Конечно, привлечение большой группы студентов-учеников к работе в занимавшей его области физики позволило Лебедеву несколько разгрузить свой ум и свое время и сосредоточиться на самом главном и сложном.

— Я обязан работать на пределе своих сил, — объявил он однажды ученикам. — А что для меня легко, пусть решают другие.

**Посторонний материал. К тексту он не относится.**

-- ==== Sys2Proof/Machine/Timir.lean ====
section
/-!
DEFINITION. RD and WR transactions and their completions, resends and timeouts, flows, the route table and
the quotas (10 R295 to R312, R322).
-/
namespace Sys2Proof.Machine

/-- Whether a request describes a transaction (10 R295, R296): 1 to 256 bytes within one 256 B block. -/
def reqLegal : Req → Bool
  | .rd a n => decide (1 ≤ n) && decide (a % 256 + n ≤ 256) && decide (a < 2 ^ 50)
  | .wr a d be => decide (1 ≤ d.length) && decide (a % 256 + d.length ≤ 256) && decide (a < 2 ^ 50) && be.length == d.length
  | .sync .. => true

/-- A RD of another module is performed and answered (10 R290, R297), with whether a poisoned line was read (05 R159;
log 25). -/
def State.rdHere (s : State) (v : Via) (a n : Nat) : State :=
  match locOf a with
  | .reg _ => (s.incSat A.tmrStat F.tmrStat.REGDENY 1).reply v (.rdc .ok (leBytes n 0) false)
  | _ =>
    let (s, d, good, psn) := s.memRead 1 a n
    s.reply v (.rdc (if good then .ok else .ue) d psn)

/-- Whether a transaction has been performed already, by its receive context (10 R301). -/
def State.wasDone (s : State) (v : Via) : Bool :=
  match FMap.get? s.tmr.recv (flowNo v.src v.tc) with
  | some r => r.epoch == v.epoch && FMap.has r.done v.seq
  | none => false

/-- A WR of another module is performed, at most once, and answered (10 R290, R297, R301): with UE where it finds a
codeword uncorrectable (09 R272). -/
def State.wrHere (s : State) (v : Via) (a : Nat) (d : List Byte) (be : List Bool) : State :=
  if s.wasDone v then s.reply v (.wrc .ok)
  else
    let (s, ok) := match locOf a with
      | .reg _ => (s.incSat A.tmrStat F.tmrStat.REGDENY 1, true)
      | _ => s.memWriteOk 1 a (d.zip be)
    (s.performed v .done).reply v (.wrc (if ok then .ok else .ue))

/-- Whether the memory that a request names accepts it now (09 R267, 05 R167, 01 R23). -/
def State.accepts (s : State) (a n : Nat) : Bool := s.memReady a n && !s.memPending a n

/-- A transaction of another module is served, or held until its memory accepts it. -/
def State.serve (s : State) (v : Via) (q : Req) : State :=
  match q with
  | .rd a n => if s.accepts a n then s.rdHere v a n else s.putTmr { s.tmr with held := s.tmr.held ++ [.far v q] }
  | .wr a d be => if s.accepts a d.length then s.wrHere v a d be else s.putTmr { s.tmr with held := s.tmr.held ++ [.far v q] }
  | .sync i who op => if s.syncHeld who op then s.putTmr { s.tmr with held := s.tmr.held ++ [.far v q] } else s.heldNotify v i who op

/-- A RD or WR arrives (10 R291, R301, R302, R307): on a port in service; for another module it is forwarded;
for this one its receive context says whether it is performed, answered again, or discarded. -/
def State.requestIn (s : State) (v : Via) (q : Req) : State :=
  if !s.portUp v.port then s
  else if !s.forMe v then s.transit v (.req q)
  else
    let (s, how) := s.arrive v
    match how with
    | .stale => s
    | .fresh => s.serve v q
    | .again _ => match q with
      | .rd .. => s.serve v q
      | .wr .. => s.reply v (.wrc .ok)
      | .sync .. => s

/-- `TMR_RD` (10 R301). -/
def execTmrRd (v : Via) (addr n : Nat) (s : State) : Out :=
  if reqLegal (.rd addr n) then .next (s.requestIn v (.rd addr n)) else .fault .noSuchTransaction

/-- `TMR_WR` (10 R301). -/
def execTmrWr (v : Via) (addr : Nat) (data : Bytes) (be : List Bool) (s : State) : Out :=
  if reqLegal (.wr addr data be) then .next (s.requestIn v (.wr addr data be)) else .fault .noSuchTransaction

/-- A transaction of this module's requesters has completed or failed (10 R297, R312, R319): it leaves its
flow, a failure is recorded, and its requester goes on. -/
def State.txnEnd (s : State) (t : Txn) (st : Status) (data : List Byte) (psn : Bool) : State :=
  match t.owner with
  | .sync _ => s.syncComplete t st .done
  | .notify _ _ => s.syncComplete t st .done
  | _ =>
    let s := s.retire t
    let s := if st = .ok then s else s.recordFail t st
    let addr (q : Req) : Nat × Nat := match q with
      | .rd a n => (t.dest * 2 ^ 50 + a, n)
      | .wr a d _ => (t.dest * 2 ^ 50 + a, d.length)
      | .sync i _ _ => (i, 0)
    let (a, n) := addr t.req
    match t.owner with
    | .load b c => s.loadFar b c t st data psn
    | .store b c line => s.storeFar b c line t st
    | .fetch b _ line => s.cacheFill b line (st = .ok)
    | .moveRd b k => s.moveRdDone b k a n st data
    | .moveWr b k => s.moveWrDone b k a n st
    | .unit id => s.unitSettle id t.dest
    | _ => s

/-- A completion arrives (10 R297, R300, R302): for another module it is forwarded; one that answers no
transaction of this module, or one already failed, is discarded. -/
def State.completionIn (s : State) (v : Via) (body : Fab) (write : Bool) (st : Status) (data : List Byte)
    (psn : Bool) : State :=
  if !s.portUp v.port then s
  else if !s.forMe v then s.transit v body
  else match s.answered v with
    | none => s
    | some t => match t.req with
      | .rd .. => if write then s else s.txnEnd t st data psn
      | .wr .. => if write then s.txnEnd t st data psn else s
      | .sync .. => s

/-- `TMR_RDC` (10 R297). -/
def execTmrRdc (v : Via) (st : Status) (data : ReadData) (s : State) : Out :=
  .next (s.completionIn v (.rdc st data.bytes data.psn) false st data.bytes data.psn)

/-- `TMR_WRC` (10 R297). -/
def execTmrWrc (v : Via) (st : Status) (s : State) : Out := .next (s.completionIn v (.wrc st) true st [] false)

/-- Transactions that found no valid route when they were to be sent fail with NOROUTE (10 R305, R308). -/
def State.failDead (s : State) : State :=
  let l := s.tmr.dead
  if l.isEmpty then s
  else l.foldl (fun s k => match FMap.get? s.tmr.outst k with
    | some t => s.txnEnd t .noroute [] false
    | none => s) (s.putTmr { s.tmr with dead := [] })

/-- `TMR_RTO_EXPIRY` (10 R300): a transaction that has waited `RTO` µs since it was last sent is sent again
over a port chosen afresh, and after `RETRY` resends fails with TIMEOUT. One whose route is no longer valid fails with
NOROUTE (R305, R308). -/
def execTmrRtoExpiry (dest : BitVec 14) (tc : Fin 8) (seq : BitVec 24) (s : State) : Out :=
  .next (match FMap.get? s.tmr.outst (txnKey dest.toNat tc seq.toNat) with
    | none => s
    | some t =>
      if !s.reached t.sentAt (max 1 (s.fld A.tmrCtl F.tmrCtl.RTO)) then s
      else if t.tries < s.fld A.tmrCtl F.tmrCtl.RETRY then
        let t := { t with tries := t.tries + 1, sentAt := s.pulse }
        ((s.putTmr { s.tmr with outst := FMap.set s.tmr.outst (txnKey t.dest t.tc t.seq) t }).transmit t).failDead
      else
        (s.putTmr { s.tmr with noPort := s.tmr.noPort.filter (· != txnKey t.dest t.tc t.seq) }).txnEnd t .timeout [] false)

/-- `FLOW_IDLE_EXPIRY` (18 R495): a receive context that has received nothing for 1 s is unused. -/
def execFlowIdleExpiry (m : BitVec 14) (tc : Fin 8) (s : State) : Out :=
  .next (match FMap.get? s.tmr.recv (flowNo m.toNat tc) with
    | none => s
    | some r =>
      if s.reached r.lastAt 1000000 then s.putTmr { s.tmr with recv := FMap.del s.tmr.recv (flowNo m.toNat tc) } else s)

/-- Word 0 of a route entry is written: it is held (10 R304). -/
def State.rtWrite0 (s : State) (m : Nat) (v : Word) : State :=
  s.putTmr { s.tmr with rtHold := FMap.set s.tmr.rtHold m (v &&& F.tmrRt0.PRI.mask) }

/-- Word 1 of a route entry is written: it takes effect with the word 0 that is held (10 R304). -/
def State.rtWrite1 (s : State) (m : Nat) (v : Word) : State :=
  let s := match FMap.get? s.tmr.rtHold m with
    | some w => (s.wr (A.tmrRt0 m) w).putTmr { s.tmr with rtHold := FMap.del s.tmr.rtHold m }
    | none => s
  s.wr (A.tmrRt1 m) (v &&& (F.tmrRt1.VALID.mask ||| F.tmrRt1.ALT.mask))

/-- `TMR_RT_WRITE` (10 R304). -/
def execTmrRtWrite (m : BitVec 14) (v : Word) (s : State) : Out := .next (s.rtWrite1 m.toNat v)

/-- A quota is written (10 R312): transactions that wait are released as far as it allows. -/
def State.quotaWrite (s : State) (tc q : Nat) : State := (s.setFld (A.tmrTc tc) F.tmrTc.QUOTA q).release

/-- `TMR_QUOTA_WRITE` (10 R312). -/
def execTmrQuotaWrite (tc : Fin 8) (q : BitVec 16) (s : State) : Out := .next (s.quotaWrite tc q.toNat)

end Sys2Proof.Machine
end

Однако такой подход не только не исключал ответственности Лебедева перед учениками, наоборот, Петр Николаевич очень вдумчиво относился к их воспитанию, к их научным интересам. Он много размышлял, как ими руководить, как их воспитывать. И не только размышлял, конечно, но и действовал. Даже находясь за границей на лечении, он вникал во все подробности работы своих питомцев, посылал им длинные инструкции. Вот, например, какое послание получил студент Альтберг. Сначала сверхподробно, с мельчайшими деталями написано, что и как надо сделать, причем для большей убедительности самое важное Лебедев подчеркивает одной, а то и двумя чертами. Потом он переходит к субъективным качествам адресата: «Вы хорошо и с энергией работаете, покуда все идет как по маслу, но достаточно какой-нибудь заминки, чтобы у Вас опустились руки, — этот недостаток лежит в Вашей неопытности: работ, идущих без заминки, не существует, к этому надо всегда быть готовым и относиться к ним спокойно. Теперь у Вас принципиальных затруднений нет; есть полная уверенность, что Вы сможете закончить работу. Теперь все сводится к тому, чтобы возможно получше ее закончить, а в этом направлении пределов нет; надо поэтому задаться наперед известной границей».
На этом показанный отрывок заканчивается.